Note: although not directly related to timestamping, streaming electricity invoice payments over Lightning is a new idea that can help energy companies with their cash flows. Smart meters can send an automated Lightning payment every hour, every day or every month. Energy customers see exactly how much they spend in real time and can take advantage of daily fluctuations in energy prices rather than being stuck to a fixed rate. Because payments are continuous and cash final, this gives a financial advantage to energy providers.

  • Example: Synota in the US provides such a service, as explained by the founder in this video. Austin Mitchell also described "transactive energy solutions" in greater detail during the Microstrategy World event in May 2023. The first customers of pay-as-you-go electricity meters are actually... bitcoin miners.


2. Finance energy projects


Energy can now be directly monetised. This naturally can help finance construction of new power plant projects, in particular in emerging countries. It is interesting to observe a mix between government initiatives, private companies initiatives and grassroot movements. Obviously bitcoin mining alone is not enough to cover the whole financing, but the mining revenues over the long term help projects reach break-even faster.


Examples:

  • Kenya: Micro hydro-plants that are part of a mini-grid.

    • What is a mini grid? It is a small-scale power plant not necessarily connected to the national grid. It taps into energy provided by rivers or small dams.

    • Why are mini grids used in Africa? Because building long distance power lines is too expensive. There is not enough population density or industry to justify the cost.

    • The company Gridless focuses on building equipment to finance those small power plants in various countries across Africa (Kenya, Malawi, Nigeria, Zambia). They use hydro, solar, geothermal and recently expanded to farm waste.

    • This video illustrates how energy producer Hydrobox partners with Gridless in Kenya to make rural energy projects economically profitable and bring electricity to villages that otherwise would be using candles and kerosene.

    • On Lake Naivasha, there is also potential for sustainable long-term mining of geothermal energy for decades to come.

    • Of course, those mini-grids serve the nearby population in priority. In this presentation, co-founder Janet Maingi explains how the GridlessOS automatically switches off miners following the power demand in the community.

  • Malawi: the example of the Bondo hydro operation also managed by Gridless illustrates how foreign organisations are generous with capex but do not help with operation of power sites. Why? Because those sites are not profitable if financed by local consumption alone.

  • Congo: 3 hydro plants in the Virunga National Park are used to help finance the park using mining. This is a great story: check out this article from MIT Technology Review and the documentary by Brave Wilderness showing the situation in the park.

  • Nigeria: a new government regulation encourages individuals to become energy producers up to 1MW, making it possible for communities to generate an income from their mini grids.
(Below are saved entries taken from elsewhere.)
-- ==== Sys2Proof/Laws/State.lean ====
section
/-! SUPPORT. Reading a record after writing one: one lemma a field for each update of `State`. -/

namespace Sys2Proof.Machine

/-! ### setNode -/

@[simp] theorem State.setNode_admission (s : State) (n : NodePort) (r : NodeLink) : (s.setNode n r).admission = s.admission := rfl
@[simp] theorem State.setNode_lending (s : State) (n : NodePort) (r : NodeLink) : (s.setNode n r).lending = s.lending := rfl
@[simp] theorem State.setNode_loan (s : State) (n : NodePort) (r : NodeLink) : (s.setNode n r).loan = s.loan := rfl
@[simp] theorem State.setNode_meter (s : State) (n : NodePort) (r : NodeLink) : (s.setNode n r).meter = s.meter := rfl
@[simp] theorem State.setNode_stages (s : State) (n : NodePort) (r : NodeLink) : (s.setNode n r).stages = s.stages := rfl
@[simp] theorem State.setNode_dispatch (s : State) (n : NodePort) (r : NodeLink) : (s.setNode n r).dispatch = s.dispatch := rfl
@[simp] theorem State.setNode_lock (s : State) (n : NodePort) (r : NodeLink) : (s.setNode n r).lock = s.lock := rfl
@[simp] theorem State.setNode_management (s : State) (n : NodePort) (r : NodeLink) : (s.setNode n r).management = s.management := rfl
@[simp] theorem State.setNode_pending (s : State) (n : NodePort) (r : NodeLink) : (s.setNode n r).pending = s.pending := rfl
@[simp] theorem State.setNode_draws (s : State) (n : NodePort) (r : NodeLink) : (s.setNode n r).draws = s.draws := rfl
@[simp] theorem State.setNode_link_disks (s : State) (n : NodePort) (r : NodeLink) : (s.setNode n r).link.disks = s.link.disks := rfl
@[simp] theorem State.setNode_link_clock (s : State) (n : NodePort) (r : NodeLink) : (s.setNode n r).link.clock = s.link.clock := rfl
@[simp] theorem State.setNode_link_limitRead (s : State) (n : NodePort) (r : NodeLink) : (s.setNode n r).link.limitRead = s.link.limitRead := rfl
@[simp] theorem State.setNode_diskLink (s : State) (n : NodePort) (r : NodeLink) (m : DiskPort) : (s.setNode n r).diskLink m = s.diskLink m := rfl
@[simp] theorem State.setNode_desk (s : State) (n : NodePort) (r : NodeLink) (m : NodePort) : (s.setNode n r).desk m = s.desk m := rfl
@[simp] theorem State.setNode_volume (s : State) (n : NodePort) (r : NodeLink) (m : Volume) : (s.setNode n r).volume m = s.volume m := rfl
@[simp] theorem State.setNode_mapEntry (s : State) (n : NodePort) (r : NodeLink) (m : MapIdx) : (s.setNode n r).mapEntry m = s.mapEntry m := rfl
@[simp] theorem State.setNode_loanAt (s : State) (n : NodePort) (r : NodeLink) (m : LoanIdx) : (s.setNode n r).loanAt m = s.loanAt m := rfl
@[simp] theorem State.setNode_meterOf (s : State) (n : NodePort) (r : NodeLink) (m : NodePort) : (s.setNode n r).meterOf m = s.meterOf m := rfl
@[simp] theorem State.setNode_tallyOf (s : State) (n : NodePort) (r : NodeLink) (m : NodePort) : (s.setNode n r).tallyOf m = s.tallyOf m := rfl
@[simp] theorem State.setNode_stage (s : State) (n : NodePort) (r : NodeLink) (m : StageIdx) : (s.setNode n r).stage m = s.stage m := rfl
@[simp] theorem State.setNode_disk (s : State) (n : NodePort) (r : NodeLink) (m : DiskPort) : (s.setNode n r).disk m = s.disk m := rfl
@[simp] theorem State.setNode_lockAt (s : State) (n : NodePort) (r : NodeLink) (m : LockIdx) : (s.setNode n r).lockAt m = s.lockAt m := rfl
@[simp] theorem State.setNode_retryCount (s : State) (n : NodePort) (r : NodeLink) (m : NodePort) : (s.setNode n r).retryCount m = s.retryCount m := rfl
@[simp] theorem State.setNode_slot (s : State) (n : NodePort) (r : NodeLink) (m : NodePort) (k : SlotIdx) : (s.setNode n r).slot m k = s.slot m k := rfl
@[simp] theorem State.setNode_settings (s : State) (n : NodePort) (r : NodeLink) : (s.setNode n r).settings = s.settings := rfl
@[simp] theorem State.setNode_node (s : State) (n : NodePort) (r : NodeLink) : (s.setNode n r).node n = r := by simp [State.node, State.setNode]
theorem State.setNode_node_ne (s : State) (n : NodePort) (r : NodeLink) (m : NodePort) (h : m ≠ n) : (s.setNode n r).node m = s.node m := by
  have : n.val ≠ m.val := fun e => h (Fin.ext e.symm)
  simp [State.node, State.setNode, this]
theorem State.setNode_node_eq (s : State) (n : NodePort) (r : NodeLink) (m : NodePort) : (s.setNode n r).node m = if m = n then r else s.node m := by
  by_cases h : m = n
  · subst h; simp
  · simp [h, State.setNode_node_ne s n r m h]

/-! ### setDiskLink -/

@[simp] theorem State.setDiskLink_admission (s : State) (n : DiskPort) (r : DiskLink) : (s.setDiskLink n r).admission = s.admission := rfl
@[simp] theorem State.setDiskLink_lending (s : State) (n : DiskPort) (r : DiskLink) : (s.setDiskLink n r).lending = s.lending := rfl
@[simp] theorem State.setDiskLink_loan (s : State) (n : DiskPort) (r : DiskLink) : (s.setDiskLink n r).loan = s.loan := rfl
@[simp] theorem State.setDiskLink_meter (s : State) (n : DiskPort) (r : DiskLink) : (s.setDiskLink n r).meter = s.meter := rfl
@[simp] theorem State.setDiskLink_stages (s : State) (n : DiskPort) (r : DiskLink) : (s.setDiskLink n r).stages = s.stages := rfl
@[simp] theorem State.setDiskLink_dispatch (s : State) (n : DiskPort) (r : DiskLink) : (s.setDiskLink n r).dispatch = s.dispatch := rfl
@[simp] theorem State.setDiskLink_lock (s : State) (n : DiskPort) (r : DiskLink) : (s.setDiskLink n r).lock = s.lock := rfl
@[simp] theorem State.setDiskLink_management (s : State) (n : DiskPort) (r : DiskLink) : (s.setDiskLink n r).management = s.management := rfl
@[simp] theorem State.setDiskLink_pending (s : State) (n : DiskPort) (r : DiskLink) : (s.setDiskLink n r).pending = s.pending := rfl
@[simp] theorem State.setDiskLink_draws (s : State) (n : DiskPort) (r : DiskLink) : (s.setDiskLink n r).draws = s.draws := rfl
@[simp] theorem State.setDiskLink_link_nodes (s : State) (n : DiskPort) (r : DiskLink) : (s.setDiskLink n r).link.nodes = s.link.nodes := rfl
@[simp] theorem State.setDiskLink_link_clock (s : State) (n : DiskPort) (r : DiskLink) : (s.setDiskLink n r).link.clock = s.link.clock := rfl
@[simp] theorem State.setDiskLink_link_limitRead (s : State) (n : DiskPort) (r : DiskLink) : (s.setDiskLink n r).link.limitRead = s.link.limitRead := rfl
@[simp] theorem State.setDiskLink_node (s : State) (n : DiskPort) (r : DiskLink) (m : NodePort) : (s.setDiskLink n r).node m = s.node m := rfl
@[simp] theorem State.setDiskLink_desk (s : State) (n : DiskPort) (r : DiskLink) (m : NodePort) : (s.setDiskLink n r).desk m = s.desk m := rfl
@[simp] theorem State.setDiskLink_volume (s : State) (n : DiskPort) (r : DiskLink) (m : Volume) : (s.setDiskLink n r).volume m = s.volume m := rfl
@[simp] theorem State.setDiskLink_mapEntry (s : State) (n : DiskPort) (r : DiskLink) (m : MapIdx) : (s.setDiskLink n r).mapEntry m = s.mapEntry m := rfl
@[simp] theorem State.setDiskLink_loanAt (s : State) (n : DiskPort) (r : DiskLink) (m : LoanIdx) : (s.setDiskLink n r).loanAt m = s.loanAt m := rfl
@[simp] theorem State.setDiskLink_meterOf (s : State) (n : DiskPort) (r : DiskLink) (m : NodePort) : (s.setDiskLink n r).meterOf m = s.meterOf m := rfl
@[simp] theorem State.setDiskLink_tallyOf (s : State) (n : DiskPort) (r : DiskLink) (m : NodePort) : (s.setDiskLink n r).tallyOf m = s.tallyOf m := rfl
@[simp] theorem State.setDiskLink_stage (s : State) (n : DiskPort) (r : DiskLink) (m : StageIdx) : (s.setDiskLink n r).stage m = s.stage m := rfl
@[simp] theorem State.setDiskLink_disk (s : State) (n : DiskPort) (r : DiskLink) (m : DiskPort) : (s.setDiskLink n r).disk m = s.disk m := rfl
@[simp] theorem State.setDiskLink_lockAt (s : State) (n : DiskPort) (r : DiskLink) (m : LockIdx) : (s.setDiskLink n r).lockAt m = s.lockAt m := rfl
@[simp] theorem State.setDiskLink_retryCount (s : State) (n : DiskPort) (r : DiskLink) (m : NodePort) : (s.setDiskLink n r).retryCount m = s.retryCount m := rfl
@[simp] theorem State.setDiskLink_slot (s : State) (n : DiskPort) (r : DiskLink) (m : NodePort) (k : SlotIdx) : (s.setDiskLink n r).slot m k = s.slot m k := rfl
@[simp] theorem State.setDiskLink_settings (s : State) (n : DiskPort) (r : DiskLink) : (s.setDiskLink n r).settings = s.settings := rfl
@[simp] theorem State.setDiskLink_diskLink (s : State) (n : DiskPort) (r : DiskLink) : (s.setDiskLink n r).diskLink n = r := by simp [State.diskLink, State.setDiskLink]
theorem State.setDiskLink_diskLink_ne (s : State) (n : DiskPort) (r : DiskLink) (m : DiskPort) (h : m ≠ n) : (s.setDiskLink n r).diskLink m = s.diskLink m := by
  have : n.val ≠ m.val := fun e => h (Fin.ext e.symm)
  simp [State.diskLink, State.setDiskLink, this]
theorem State.setDiskLink_diskLink_eq (s : State) (n : DiskPort) (r : DiskLink) (m : DiskPort) : (s.setDiskLink n r).diskLink m = if m = n then r else s.diskLink m := by
  by_cases h : m = n
  · subst h; simp
  · simp [h, State.setDiskLink_diskLink_ne s n r m h]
  • Oman: BBGS provides mining containers to the Green Data City project in Oman. The purpose of the project is to bring the carbon share of their electricity from 100% to 50%. Check out Sebastien Gouspillou's announcement at the Africa Bitcoin Conference (in French).

  • Ethiopia: in February 2024, the Ethiopian Investment Holdings, investment arm of the government, signed an agreement with a Hong Kong based data center company to allow it to start "data mining and artificial intelligence training operations". Several mining companies are attracted to Ethiopia because of GERD, their gigantic hydro dam on the Nile which is now full with water. There are plans to sell the power to local population and to neighbour countries but in the meantime, let's mine.

  • Bhutan: in April 2023, Druks Holdings and Investments (DHI), the investment arm of the Bhutanese government, confirmed that it had been mining hydro for a few years. In May 2023, DHI and Bitdeer announced they were raising $500 million to deploy mining equipment.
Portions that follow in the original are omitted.